[Records from a collection]
-- ==== Sys2Proof/Machine/Tick.lean ====
section
/-! DEFINITION. What one tick of 2 ns changes while no command waits (log 1): Turnspit's counters and bleed, the Bellows
count of ns, the elapsed time of the system guard, powered seconds, the Ember counter, the Flue, Mantel's banks (R408), arbitration on idle buses, the stream of
a synchronization, and the cells of Erair. -/

namespace Sys2Proof.Machine

/-- The increment of a Turnspit domain: INC_NS.INC_FRAC plus the signed FREQ (R368). -/
def State.domainInc (s : State) (d : Nat) : Int :=
  ((s.fld (Reg.tspNIncNsIncNs d) * 2 ^ 32 + s.fld (Reg.tspNIncFracIncFrac d) : Nat) : Int)
    + signed 32 (s.fld (Reg.tspNFreqFreq d))

/-- The switch offset one tick nearer to zero (R374). -/
def bleedStep (offset : Int) (bleed : Nat) : Int :=
  if 0 < offset then offset - min (bleed : Int) offset
  else if offset < 0 then offset + min (bleed : Int) (-offset)
  else 0

/-- Turnspit's tick (R368, R374). -/
def State.turnspitTick (s : State) : State :=
  if s.turnspitOn then
    { s with turnspit := { s.turnspit with
        ctrA := twos 96 ((s.turnspit.ctrA : Int) + s.domainInc 0)
        ctrB := twos 96 ((s.turnspit.ctrB : Int) + s.domainInc 1)
        offset := bleedStep s.turnspit.offset (s.fld Reg.tspBleedBleed) } }
  else s

/-- The main domain is powered: every mode but Ember (R425). -/
def State.powered (s : State) : Bool := s.pins.mainValid && decide (s.mode ≠ modeEmber)

/-- The Bellows count of ns since Kindling (R173). The spec does not say from which moment it runs: the model counts from the
unit reset, and a Kindling in resume form does not restart it (DESIGN CHOICE, log 66). -/
def State.bellowsTick (s : State) : State := { s with bellows := { s.bellows with ns := s.bellows.ns + Config.tickNs } }

/-- The Tender's cycles since reset leave out the ns in which its clock stands (R172, R443). -/
def State.tenderTick (s : State) : State :=
  if s.tenderClock then s
  else s.setCore tenderKey { s.core tenderKey with entryNs := (s.core tenderKey).entryNs + Config.tickNs }

/-- The system guard counts while it is on, not frozen and not expired; a guard found past its limit expires (R453, R455-R458;
log 152). -/
def State.guardTick (u : State) : State :=
  let s := [Sys2Proof.Guard.system, .cls 0, .cls 1, .cls 2].foldl State.guardLate u
  if s.bit Reg.fgdStatusSysOn && !s.bit Reg.fgdStatusExpired && !s.bit Reg.fgdStatusBankPause && s.pins.refclkOk then
    { s with fireguard := { s.fireguard with elapsed := s.fireguard.elapsed + Config.tickNs } }
  else s

/-- Powered seconds count while the main domain is powered (R419). -/
def State.secondsTick (s : State) : State :=
  let n := s.ashpit.secondsNs + Config.tickNs
  if n < 1000000000 then { s with ashpit := { s.ashpit with secondsNs := n } }
  else { s with ashpit := { s.ashpit with secondsNs := n - 1000000000 } }.countWrap Reg.ashSecondsSeconds

/-- The ticks that a crystal period counts at this position of the window of 2^20 ticks: one, and with EMB_TRIM one more or none at
|TRIM| positions spread evenly (R446; log 9). -/
def State.emberSteps (s : State) : Nat :=
  let trim := signed 8 (s.fld Reg.embTrimTrim)
  let mark := decide (s.ember.phase * trim.natAbs / 2 ^ 20 ≠ (s.ember.phase + 1) * trim.natAbs / 2 ^ 20)
  if !mark then 1 else if 0 < trim then 2 else 0

/-- A crystal period ends: the counter advances, and becoming equal to the alarm matches it where ALARM_EN says so (R446, R448). -/
def State.emberPeriod (s : State) : State :=
  let n := s.emberSteps
  let hit := (List.range n).any fun i => decide ((s.ember.tick + 1 + i) % 2 ^ 48 = s.ember.alarm)
  { s with ember := { s.ember with
      tick := (s.ember.tick + n) % 2 ^ 48
      phase := (s.ember.phase + 1) % 2 ^ 20
      matched := s.ember.matched || (hit && s.bit Reg.embControlAlarmEn) } }

/-- The Ember counter advances once per crystal period; whether a period ends in this tick is free (R446, log 9). A
halted or stopped counter stands (R447, R449). A match that no EMBER_ALARM has carried out is carried out now (R448; log 152). -/
def State.emberTick (u : State) : State :=
  let s := u.emberMatch
  if s.bit Reg.embStatusHalted || s.ember.stopped then s
  else
    let (b, t) := s.drawBit
    if b then t.emberPeriod else t

/-- The sequencers empty the RX FIFOs, and a pending frame starts arbitration on an idle bus (R298, R299, R303; log 1). -/
def State.busTick (s : State) : State := (s.hob.map Prod.fst).foldl State.hobDrain s

/-- The world that a message BLOCK of the UART waits for replies in some tick; in which is free (R491; log 41). -/
def State.uartTick (s : State) : State :=
  if s.uartWait.isNone then s
  else
    let (b, t) := s.drawBit
    if b then t.uartReplied else t

/-- A new clock of the power controller begins: requests are judged by SEC_OWNER as it stands now (R495). -/
def State.ownerTick (s : State) : State := { s with owners := [] }

/-- One tick of 2 ns (log 1). -/
def State.tick (s : State) : State :=
  if s.powered then s.ownerTick.turnspitTick.bellowsTick.tenderTick.guardTick.secondsTick.emberTick.mantelStart.flueTick.busTick.copyTick.erairTick.uartTick else s.emberTick

end Sys2Proof.Machine
end

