-- ==== Sys2Proof/Certificates/Slice0/Obligations.lean ====
section
/-! DEFINITION. The statements about the model, from the numbered rules of the specification. -/

open Sys2Proof Sys2Proof.Machine

/-- A step carries out the command at the front of the queue with the queue's rest; the model's tick passes on an empty queue (R8, R10, R176). -/
def Obligations.StepTakesTheFrontCommand : Prop :=
  (∀ (c : Instr) (s : State) (rest : List Instr), step { s with pending := c :: rest } = exec c { s with pending := rest }) ∧
  (∀ (s : State), s.pending = [] → step s = .next s.tick)

/-- Every command answers a next state and leaves the queue as it is; a step takes exactly the front command (R8, R10, R87). -/
def Obligations.EveryCommandAnswersANextState : Prop :=
  (∀ (c : Instr) (s : State), ∃ t, exec c s = .next t ∧ t.pending = s.pending) ∧
  (∀ (c : Instr) (rest : List Instr) (s : State), ∃ t, step { s with pending := c :: rest } = .next t ∧ t.pending = rest)

/-- After reset the registers hold the values that their tables give, and the unit is in Kindling (R425, R10, R60, R95, R493, R107, R326, R511). -/
def Obligations.ResetStateIsAsStated : Prop :=
  (State.reset.pending = [] ∧ State.reset.mode = modeKindling ∧ State.reset.role = 0 ∧ State.reset.fld Reg.secLsSplitSplit = 8) ∧
  ((State.reset.at .tender).priv = true ∧ (State.reset.at .tender).inSecure = true ∧ (State.reset.at .tender).pswBit 2 = false ∧ (State.reset.at .tender).loads = [] ∧ (State.reset.at .tender).stores = []) ∧
  (State.reset.par 0 = 0 ∧ State.reset.par 1 = 0 ∧ State.reset.par 2 = 0 ∧ State.reset.rlnState = 0 ∧ State.reset.editState = 0 ∧ State.reset.bit Reg.tenStatusRom = true) ∧
  (∀ (p : Nat), State.reset.bit (Reg.ownerHostW p) = false ∧ State.reset.bit (Reg.ownerLock p) = false)

/-- The reset state keeps its flash in canonical form and its fuses are not earlier than themselves (R398, R500). -/
def Obligations.ResetMeetsTheInvariants : Prop :=
  (State.reset.memOk = true) ∧
  (Fuses.Later State.reset.fuses State.reset.fuses)

/-- Every step keeps the flash in its canonical form (R397, R398, R405). -/
def Obligations.FlashStaysCanonical : Prop :=
  (∀ (s : State) (t : State), s.memOk = true → step s = .next t → t.memOk = true)

/-- No step takes back what the fuses have burned (R498, R500). -/
def Obligations.FusesAreNeverTakenBack : Prop :=
  (∀ (f : Fuses) (s : State) (t : State), Fuses.Later f s.fuses → step s = .next t → Fuses.Later f t.fuses)

/-- A register instruction changes only its destination registers and what retirement notes (R56, R67, R72, R147, R152, R153, R163, R171). -/
def Obligations.RegisterInstructionsChangeOnlyTheirDestinations : Prop :=
  (∀ (i : Instr) (f : RegForm) (s : State), regForm i = some f → s.ready f.core f.len = true → s.lands f.core f.srcs f.dests = true → s.untraced f.core = true → ∃ t, exec i s = .next t ∧ (∀ q : Reg, q ∉ f.dests → (t.at f.core).reg q = (s.seenBy f).reg q) ∧ (t.at f.core).reg 0 = 0 ∧ (s.at f.core).sameSystem (t.at f.core) ∧ (t.at f.core).ls = (s.at f.core).ls ∧ (t.at f.core).stores = (s.at f.core).stores ∧ s.sameBut t f.core)

/-- A store changes only the words of local store that it names, or is posted and changes none (R56, R78, R81, R154, R160). -/
def Obligations.StoresChangeOnlyTheirWords : Prop :=
  (∀ (i : Instr) (f : StoreForm) (s : State), storeForm i = some f → s.ready f.core 1 = true → s.lands f.core f.srcs [] = true → s.storeGoes f .ls = true → s.untraced f.core = true → ∃ t, exec i s = .next t ∧ (∀ a : Nat, a < (f.addr (s.storeSeen f)).toNat ∨ (f.addr (s.storeSeen f)).toNat + (f.words (s.storeSeen f)).length ≤ a → (t.at f.core).lsWord a = (s.at f.core).lsWord a) ∧ (∀ n : Nat, n < (f.words (s.storeSeen f)).length → (t.at f.core).lsWord ((f.addr (s.storeSeen f)).toNat + n) = (f.words (s.storeSeen f)).getD n 0) ∧ (∀ q : Reg, (t.at f.core).reg q = (s.storeSeen f).reg q) ∧ (t.at f.core).stores = (s.at f.core).stores ∧ (s.at f.core).sameSystem (t.at f.core) ∧ s.sameBut t f.core) ∧
  (∀ (i : Instr) (f : StoreForm) (s : State) (sp : Space), storeForm i = some f → s.ready f.core 1 = true → s.lands f.core f.srcs [] = true → sp ≠ .ls → s.storeGoes f sp = true → s.untraced f.core = true → (s.storeSeen f).stores.length < 4 → ∃ t, exec i s = .next t ∧ (t.at f.core).ls = (s.at f.core).ls ∧ (t.at f.core).stores = (s.storeSeen f).stores ++ [⟨f.addr (s.storeSeen f), f.words (s.storeSeen f), f.point, (s.storeSeen f).inSecure, (s.storeSeen f).instance?⟩] ∧ (∀ q : Reg, (t.at f.core).reg q = (s.storeSeen f).reg q) ∧ (s.at f.core).sameSystem (t.at f.core) ∧ s.sameBut t f.core)
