-- ==== Sys2Proof/Laws/State.lean ====
section
/-! SUPPORT. What each update of the state leaves in each field: one lemma per field per update, true by unfolding. -/

namespace Sys2Proof.Machine

variable (s : State)

/-! `State.setFld` -/

@[simp] theorem State.setFld_pending (f : Fld) (v : Nat) : (s.setFld f v).pending = s.pending := rfl
@[simp] theorem State.setFld_out (f : Fld) (v : Nat) : (s.setFld f v).out = s.out := rfl
@[simp] theorem State.setFld_freeCtr (f : Fld) (v : Nat) : (s.setFld f v).freeCtr = s.freeCtr := rfl
@[simp] theorem State.setFld_regs (f : Fld) (v : Nat) : (s.setFld f v).regs = Sparse.put s.regs f.reset f.key (v % 2 ^ f.width) := rfl
@[simp] theorem State.setFld_rwlSet (f : Fld) (v : Nat) : (s.setFld f v).rwlSet = s.rwlSet := rfl
@[simp] theorem State.setFld_pins (f : Fld) (v : Nat) : (s.setFld f v).pins = s.pins := rfl
@[simp] theorem State.setFld_fit (f : Fld) (v : Nat) : (s.setFld f v).fit = s.fit := rfl
@[simp] theorem State.setFld_kindling (f : Fld) (v : Nat) : (s.setFld f v).kindling = s.kindling := rfl
@[simp] theorem State.setFld_bankedFrom (f : Fld) (v : Nat) : (s.setFld f v).bankedFrom = s.bankedFrom := rfl
@[simp] theorem State.setFld_raking (f : Fld) (v : Nat) : (s.setFld f v).raking = s.raking := rfl
@[simp] theorem State.setFld_owners (f : Fld) (v : Nat) : (s.setFld f v).owners = s.owners := rfl
@[simp] theorem State.setFld_started (f : Fld) (v : Nat) : (s.setFld f v).started = s.started := rfl
@[simp] theorem State.setFld_cores (f : Fld) (v : Nat) : (s.setFld f v).cores = s.cores := rfl
@[simp] theorem State.setFld_loaded (f : Fld) (v : Nat) : (s.setFld f v).loaded = s.loaded := rfl
@[simp] theorem State.setFld_hearth (f : Fld) (v : Nat) : (s.setFld f v).hearth = s.hearth := rfl
@[simp] theorem State.setFld_dram (f : Fld) (v : Nat) : (s.setFld f v).dram = s.dram := rfl
@[simp] theorem State.setFld_dramBad (f : Fld) (v : Nat) : (s.setFld f v).dramBad = s.dramBad := rfl
@[simp] theorem State.setFld_flue (f : Fld) (v : Nat) : (s.setFld f v).flue = s.flue := rfl
@[simp] theorem State.setFld_bellows (f : Fld) (v : Nat) : (s.setFld f v).bellows = s.bellows := rfl
@[simp] theorem State.setFld_blaze (f : Fld) (v : Nat) : (s.setFld f v).blaze = s.blaze := rfl
@[simp] theorem State.setFld_glow (f : Fld) (v : Nat) : (s.setFld f v).glow = s.glow := rfl
@[simp] theorem State.setFld_smoulder (f : Fld) (v : Nat) : (s.setFld f v).smoulder = s.smoulder := rfl
@[simp] theorem State.setFld_edit (f : Fld) (v : Nat) : (s.setFld f v).edit = s.edit := rfl
@[simp] theorem State.setFld_sessions (f : Fld) (v : Nat) : (s.setFld f v).sessions = s.sessions := rfl
@[simp] theorem State.setFld_stations (f : Fld) (v : Nat) : (s.setFld f v).stations = s.stations := rfl
@[simp] theorem State.setFld_addrTable (f : Fld) (v : Nat) : (s.setFld f v).addrTable = s.addrTable := rfl
@[simp] theorem State.setFld_handshakes (f : Fld) (v : Nat) : (s.setFld f v).handshakes = s.handshakes := rfl
@[simp] theorem State.setFld_hob (f : Fld) (v : Nat) : (s.setFld f v).hob = s.hob := rfl
@[simp] theorem State.setFld_erair (f : Fld) (v : Nat) : (s.setFld f v).erair = s.erair := rfl
@[simp] theorem State.setFld_turnspit (f : Fld) (v : Nat) : (s.setFld f v).turnspit = s.turnspit := rfl
@[simp] theorem State.setFld_grate (f : Fld) (v : Nat) : (s.setFld f v).grate = s.grate := rfl
@[simp] theorem State.setFld_mantel (f : Fld) (v : Nat) : (s.setFld f v).mantel = s.mantel := rfl
@[simp] theorem State.setFld_ashpit (f : Fld) (v : Nat) : (s.setFld f v).ashpit = s.ashpit := rfl
@[simp] theorem State.setFld_ember (f : Fld) (v : Nat) : (s.setFld f v).ember = s.ember := rfl
@[simp] theorem State.setFld_fireguard (f : Fld) (v : Nat) : (s.setFld f v).fireguard = s.fireguard := rfl
@[simp] theorem State.setFld_sweepTest (f : Fld) (v : Nat) : (s.setFld f v).sweepTest = s.sweepTest := rfl
@[simp] theorem State.setFld_poker (f : Fld) (v : Nat) : (s.setFld f v).poker = s.poker := rfl
@[simp] theorem State.setFld_mailboxes (f : Fld) (v : Nat) : (s.setFld f v).mailboxes = s.mailboxes := rfl
@[simp] theorem State.setFld_mailOrder (f : Fld) (v : Nat) : (s.setFld f v).mailOrder = s.mailOrder := rfl
@[simp] theorem State.setFld_uartWait (f : Fld) (v : Nat) : (s.setFld f v).uartWait = s.uartWait := rfl
@[simp] theorem State.setFld_pcie (f : Fld) (v : Nat) : (s.setFld f v).pcie = s.pcie := rfl
@[simp] theorem State.setFld_fuses (f : Fld) (v : Nat) : (s.setFld f v).fuses = s.fuses := rfl
@[simp] theorem State.setFld_relining (f : Fld) (v : Nat) : (s.setFld f v).relining = s.relining := rfl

WORK INSTRUCTIONS
All lines above between those holding "s.flue := rfl" and "s.blaze := rfl", inclusive, must be set down unchanged, and no other line may be included.

RESPONSE AREA
@[simp] theorem State.setFld_flue (f : Fld) (v : Nat) : (s.setFld f v).flue = s.flue := rfl
@[simp] theorem State.setFld_bellows (f : Fld) (v : Nat) : (s.setFld f v).bellows = s.bellows := rfl
@[simp] theorem State.setFld_blaze (f : Fld) (v : Nat) : (s.setFld f v).blaze = s.blaze := rfl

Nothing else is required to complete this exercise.